In the directory specified with the resDir argument, the following files will be created:

  1. Results files for each test type:
  • Linear regression: results-linear-all.txt - One line for each linear regression result
  • Logistic regression: results-logistic-all.txt - One line for each logistic regression result
  • Multinomial regression: results-multinomial-all.txt - Each multinomial regression results in n lines in this results file, where n is the number of categories in the variable. One line corresponds to the results for a particular category compared to an assigned baseline category (the category with the highest sample size), and then there is also one line for the overall association of this variable (across all categories), using a likelihood ratio test comparing this model with the model with confounders only.
  • Ordered logistic regression: results-ordered-logistic-all.txt - One line for each ordinal logistic regression result.
  1. A log file: results-log-all.txt - One line for each Biobank field, providing information about the processing flow for this field (see PHESANT-logging-information.md for examples).
  2. A model fit log file: modelfit-log-all.txt - shows model fit output for categorical unordered models.
  3. Flow counts file: variable-flow-counts-all.txt - A set of counts denoting the number of variables reaching each point in the processing flow. Each code with count value corresponds to a particular position in the processing flow (see figure here).

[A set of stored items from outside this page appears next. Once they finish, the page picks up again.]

-- ==== Sys2Proof/Machine/Core.lean ====
section
/-! DEFINITION. The machine as the host takes it. -/

def Sys2Proof.core : Host.Core :=
  { State := Sys2Proof.Machine.State, Fault := Sys2Proof.Machine.Fault, Refusal := Sys2Proof.Machine.Refusal,
    step := Sys2Proof.Machine.step, reset := Sys2Proof.Machine.State.reset }
end

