-- ==== Sys2Proof/Certificates/Slice0/Obligations.lean ====
section
/-! DEFINITION. The statements for the provers: what the rules of spec/ say every word and event does, the encoding, and
the invariants of a step. -/

open Sys2Proof
open Sys2Proof.Machine

/-! ### Form words -/

/-- R168, R169, R170: the FR words. Each acting thread receives the value of the table's row; the result is the
closure's form where the row gives one, and a span without one expands at the word. -/
def Obligations.FormRegisterWords : Prop :=
  ∀ (d a b : RegN) (ka kb wide : Bool),
    let w := widthOf wide
    let one := frShape d.toNat wide a.toNat wide none ka false
    let two := frShape d.toNat wide a.toNat wide (some (b.toNat, wide)) ka kb
    let half := frShape d.toNat wide a.toNat wide (some (b.toNat, false)) ka kb
    let A (e : Env) (p : Nat) : Nat := e.val wide a.toNat p
    let B (e : Env) (p : Nat) : Nat := e.val wide b.toNat p
    let H (e : Env) (p : Nat) : Nat := e.val false b.toNat p
    let uniform (k : Nat → Nat → Nat) (x y : Nat × Int) : Option (Int × Int) :=
      if x.2 = 0 ∧ y.2 = 0 then some ((k x.1 y.1 : Nat), 0) else none
    let bitwise (i : Instr) (k : Nat → Nat → Nat) : Prop :=
      FormWord i two d wide (fun e p => (k (A e p) (B e p) : Nat)) fun e => e.binary wide a wide b (uniform k)
    let pick (i : Instr) (c : Cond) (signed : Bool) : Prop :=
      FormWord i two d wide
        (fun e p => if condHolds c (baseAs signed w (A e p)) (baseAs signed w (B e p)) then (A e p : Int) else B e p)
        fun e => e.binary wide a wide b fun x y =>
          (e.trivial c signed w x y).map fun t => if t then ((x.1 : Int), x.2) else ((y.1 : Int), y.2)
    FormWord (.mov d a ka wide) one d wide (fun e p => A e p) (fun e => e.unary wide a fun x => some (x.1, x.2)) ∧
    FormWord (.iadd d a b ka kb wide) two d wide (fun e p => (A e p : Int) + B e p)
      (fun e => e.binary wide a wide b fun x y => some (x.1 + y.1, x.2 + y.2)) ∧
    FormWord (.isub d a b ka kb wide) two d wide (fun e p => (A e p : Int) - B e p)
      (fun e => e.binary wide a wide b fun x y => some (x.1 - y.1, x.2 - y.2)) ∧
    FormWord (.imul d a b ka kb wide) two d wide (fun e p => (A e p : Int) * B e p)
      (fun e => e.binary wide a wide b fun x y =>
        if y.2 = 0 then some (x.1 * y.1, x.2 * y.1) else if x.2 = 0 then some (y.1 * x.1, y.2 * x.1) else none) ∧
    FormWord (.shl d a b ka kb wide) half d wide (fun e p => (A e p : Int) * 2 ^ (H e p % w))
      (fun e => e.binary wide a false b fun x y =>
        if y.2 = 0 then some (x.1 * 2 ^ (y.1 % w), x.2 * 2 ^ (y.1 % w)) else none) ∧
    FormWord (.shr d a b ka kb wide) half d wide (fun e p => (A e p / 2 ^ (H e p % w) : Nat))
      (fun e => e.binary wide a false b fun x y =>
        if y.2 = 0 ∧ (x.2 = 0 ∨ (x.2 % (2 ^ (y.1 % w) : Nat) = 0 ∧ e.noWrap false w x = true)) then
          some ((x.1 / 2 ^ (y.1 % w) : Nat), x.2 / (2 ^ (y.1 % w) : Nat)) else none) ∧
    FormWord (.sar d a b ka kb wide) half d wide (fun e p => sext w (A e p) / 2 ^ (H e p % w))
      (fun e => e.binary wide a false b fun x y =>
        if y.2 = 0 ∧ (x.2 = 0 ∨ (x.2 % (2 ^ (y.1 % w) : Nat) = 0 ∧ e.noWrap true w x = true)) then
          some (sext w x.1 / (2 ^ (y.1 % w) : Nat), x.2 / (2 ^ (y.1 % w) : Nat)) else none) ∧
    bitwise (.and d a b ka kb wide) (· &&& ·) ∧ bitwise (.or d a b ka kb wide) (· ||| ·) ∧
    bitwise (.xor d a b ka kb wide) (· ^^^ ·) ∧ bitwise (.andn d a b ka kb wide) (fun x y => x - (x &&& y)) ∧
    pick (.imin d a b ka kb wide) .le true ∧ pick (.imax d a b ka kb wide) .ge true ∧
    pick (.nmin d a b ka kb wide) .le false ∧ pick (.nmax d a b ka kb wide) .ge false ∧
    FormWord (.ineg d a ka wide) one d wide (fun e p => -(A e p : Int)) (fun e => e.unary wide a fun x => some (-x.1, -x.2)) ∧
    FormWord (.iabs d a ka wide) one d wide (fun e p => (sext w (A e p)).natAbs)
      (fun e => e.unary wide a fun x => (e.trivial .ge true w x (0, 0)).map fun t =>
        if t then ((x.1 : Int), x.2) else (-(x.1 : Int), -x.2)) ∧
    FormWord (.mkform d a b ka kb wide) half d wide (fun e p => (A e p : Int) + sext 32 (H e p) * e.index p)
      (fun e => e.binary wide a false b fun x y =>
        if x.2 = 0 ∧ y.2 = 0 then some ((x.1 : Int) + sext 32 y.1 * e.grp.lo, sext 32 y.1) else none) ∧
    FormWord (.xbase d a ka wide) one d wide
      (fun e p => match e.form wide a.toNat with
        | some x => (x.1 : Int)
        | none => A e p)
      (fun e => e.unary wide a fun x => some (x.1, 0)) ∧
    FormWord (.expand d a ka wide) one d wide (fun e p => A e p) (fun _ => none)

/-- R169, R170: XSTRIDE writes the stride of the form a reads as, or 0, uniform, and at 64 bits a's tag; it reads no
value. RDFIRST writes to every member the value of the member of the lowest index, and expands a span whose a is no
form. The stride of a released register rests on the model's choice of log 80, and what XSTRIDE waits for on log 90. -/
def Obligations.RepresentationWords : Prop :=
  ∀ (d a : RegN) (ka wide : Bool),
    SameWord (.xstride d a ka wide)
      (fun _ => { dsts := regsOf wide d.toNat, names := [a.toNat], rel := if ka then [a.toNat] else [] }) d wide
      (fun _ => True)
      (fun e =>
        let stride : Nat := match e.view.form32 a.toNat with
          | some f => f.2.toNat
          | none => 0
        let tag : Nat := if e.view.relMask e.unit.lanes a.toNat == e.unit.lanes then 3
          else match (e.view.cell a.toNat).kind with
            | .f32 _ _ => 0
            | .f64 _ _ => 1
            | .f64hi => 1
            | .e _ _ => 2
        if wide then (stride : Int) + 2 ^ 32 * tag else stride) ∧
    SameWord (.rdfirst d a ka wide)
      (fun _ => { dsts := regsOf wide d.toNat, firsts := regsOf wide a.toNat
                  rel := if ka then regsOf wide a.toNat else [] }) d wide
      (fun e => e.grp.span = false ∨ (e.form wide a.toNat).isSome)
      (fun e => e.val wide a.toNat e.first) ∧
    Expands (.rdfirst d a ka wide)
      (fun _ => { dsts := regsOf wide d.toNat, firsts := regsOf wide a.toNat
                  rel := if ka then regsOf wide a.toNat else [] })
      (fun e => e.grp.span = true ∧ e.form wide a.toNat = none) ∧
    ∀ (s : State) (e : Env), s.env? s.turn = some e → e.members ≠ [] →
      e.first ∈ e.members ∧ ∀ p ∈ e.members, e.first ≤ p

Where the phenome scan is run in parallel setup, then each parallel part will have one of each of the above files, with 'all' in each filename replaced with: [partIdx]-[numParts].

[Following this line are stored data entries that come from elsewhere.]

/-- A form is read with its base in range. -/
theorem form_lt {e : Env} {wide : Bool} {r : Nat} {f : Nat × Int} (h : e.form wide r = some f) : f.1 < 2 ^ widthOf wide := by
  cases wide
  · simp only [Env.form, Bool.false_eq_true, if_false, Option.map_eq_some_iff] at h
    obtain ⟨x, -, rfl⟩ := h; exact x.1.isLt
  · simp only [Env.form, if_true, Option.map_eq_some_iff] at h
    obtain ⟨x, -, rfl⟩ := h; exact x.1.isLt

/-- A form word whose closure is sound, run: the statement of FormWord from its two halves. -/
theorem formWord_run {i : Instr} {sh : Shape} {d : RegN} {wide : Bool} {v : Env → Nat → Int} {c : Env → Option (Int × Int)}
    (hi : ∀ s, exec i s = s.runWord (fun _ => sh) fun s e => e.put s d.toNat (e.formWord wide ((c e).bind fun f => formRes wide f.1 f.2) (v e)))
    (hc : ∀ e f, Acting e → e.solo = false → c e = some f → ∀ p ∈ e.view.positions,
      wrap (widthOf wide) (v e p) = wrap (widthOf wide) (f.1 + f.2 * p)) : FormWord i sh d wide v c := by
  intro s e he
  have ha := prepare_acting he.acts sh
  have hr := (prepare_reads s e sh).1
  have hcl : (s.prepare e sh).2.solo = false →
      Closed (s.prepare e sh).2 wide ((c (s.prepare e sh).2).bind fun f => formRes wide f.1 f.2) (v (s.prepare e sh).2) := by
    intro hs r h p hp
    obtain ⟨f, hf, h⟩ := Option.bind_eq_some_iff.mp h
    obtain ⟨h1, h2⟩ := formRes_at h p
    exact ⟨h1, h2.trans (hc _ f ha hs hf p hp).symm⟩
  refine ⟨fun hok => ?_, fun hl hn => ?_⟩
  · obtain ⟨r, h⟩ := formWord_isSome (f := v (s.prepare e sh).2) hok
    by_cases hm : e.members = []
    · refine ⟨r, ?_, by simp [hm], ?_, ?_⟩
      · unfold Env.formWord at h
        split at h
        · exact (formRes_at h 0).1
        · split at h
          · obtain ⟨f, -, h⟩ := Option.bind_eq_some_iff.mp h
            exact (formRes_at h 0).1
          · split at h
            · simp only [Option.some.injEq] at h
              subst h
              cases hq : (c (s.prepare e sh).2).bind fun f => formRes wide f.1 f.2 with
              | none => exact (lanesRes_at (f := v (s.prepare e sh).2) (p := 0) (by decide)).1
              | some q =>
                obtain ⟨f, -, hq⟩ := Option.bind_eq_some_iff.mp hq
                exact (formRes_at hq 0).1
            · simp only [Option.some.injEq] at h
              subst h
              exact (lanesRes_at (f := v (s.prepare e sh).2) (p := 0) (by decide)).1
      · intro hs hw q hq
        rw [← hr.solo] at hs
        unfold Env.formWord at h
        rw [hs, hw, hq] at h
        simp only [Bool.false_eq_true, if_false] at h
        split at h <;> simpa using h.symm
      · rw [hi, runWord_done he (t := (s.prepare e sh).1) (e' := (s.prepare e sh).2.write d.toNat r)]
        simp only [h, Env.put]
    · refine ⟨r, ?_, fun p hp => ?_, ?_, ?_⟩
      · obtain ⟨x, hx⟩ := List.exists_mem_of_ne_nil _ hm
        exact (formWord_at ha hcl h (by rw [hr.members]; exact hx)).1
      · exact (formWord_at ha hcl h (by rw [hr.members]; exact hp)).2
      · intro hs hw q hq
        rw [← hr.solo] at hs
        unfold Env.formWord at h
        rw [hs, hw, hq] at h
        simp only [Bool.false_eq_true, if_false] at h
        split at h <;> simpa using h.symm
      · rw [hi, runWord_done he (t := (s.prepare e sh).1) (e' := (s.prepare e sh).2.write d.toNat r)]
        simp only [h, Env.put]
  · rw [hi]
    simp only [State.runWord, he.acts, he.clear]
    have hsp : (s.prepare e sh).2.grp.span = true := by
      by_contra h; exact hl (.inl (by simpa using h))
    have hso : (s.prepare e sh).2.solo = false := by
      by_contra h; exact hl (.inr (by simpa using h))
    simp only [Env.formWord, hso, hsp, hn, Env.put, Bool.false_eq_true, if_false, if_true]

See testWAS/README.md for an example with test data.

If the save option is used, instead or producing results files, PHESANT will create the following files:

  1. Data files for each trait type. e.g. data-linear-all.txt.
  2. A log file e.g. data-log-all.txt.

2) Post phenome scan results processing

The resultsProcessing folder provides code to post-process the results, specifically:

  1. Combine the results where they were generated in parallel.
  2. Combine the flow counts.
  3. Add the description information for each variable from the variablelistfile file, to the results file.
  4. Rank the results by P value.
  5. For the multinomial regression results, include only the main result (not the results for each particular category of a given variable as described above).
  6. Generate basic figures: qqplot, and 3 forest plots for continous, ordered categorical and binary results separately (for results with P<0.05/numTests, i.e. the Bonferroni corrected 0.05 threshold). We do not generate a forest plot for the categorical unordered results, because we have no overall estimate (and confidence interval) for the model overall, because we use a likelihood ratio test to generate a model P value. For these plots we use all results except for phenotypes marked as 'trait of interest'.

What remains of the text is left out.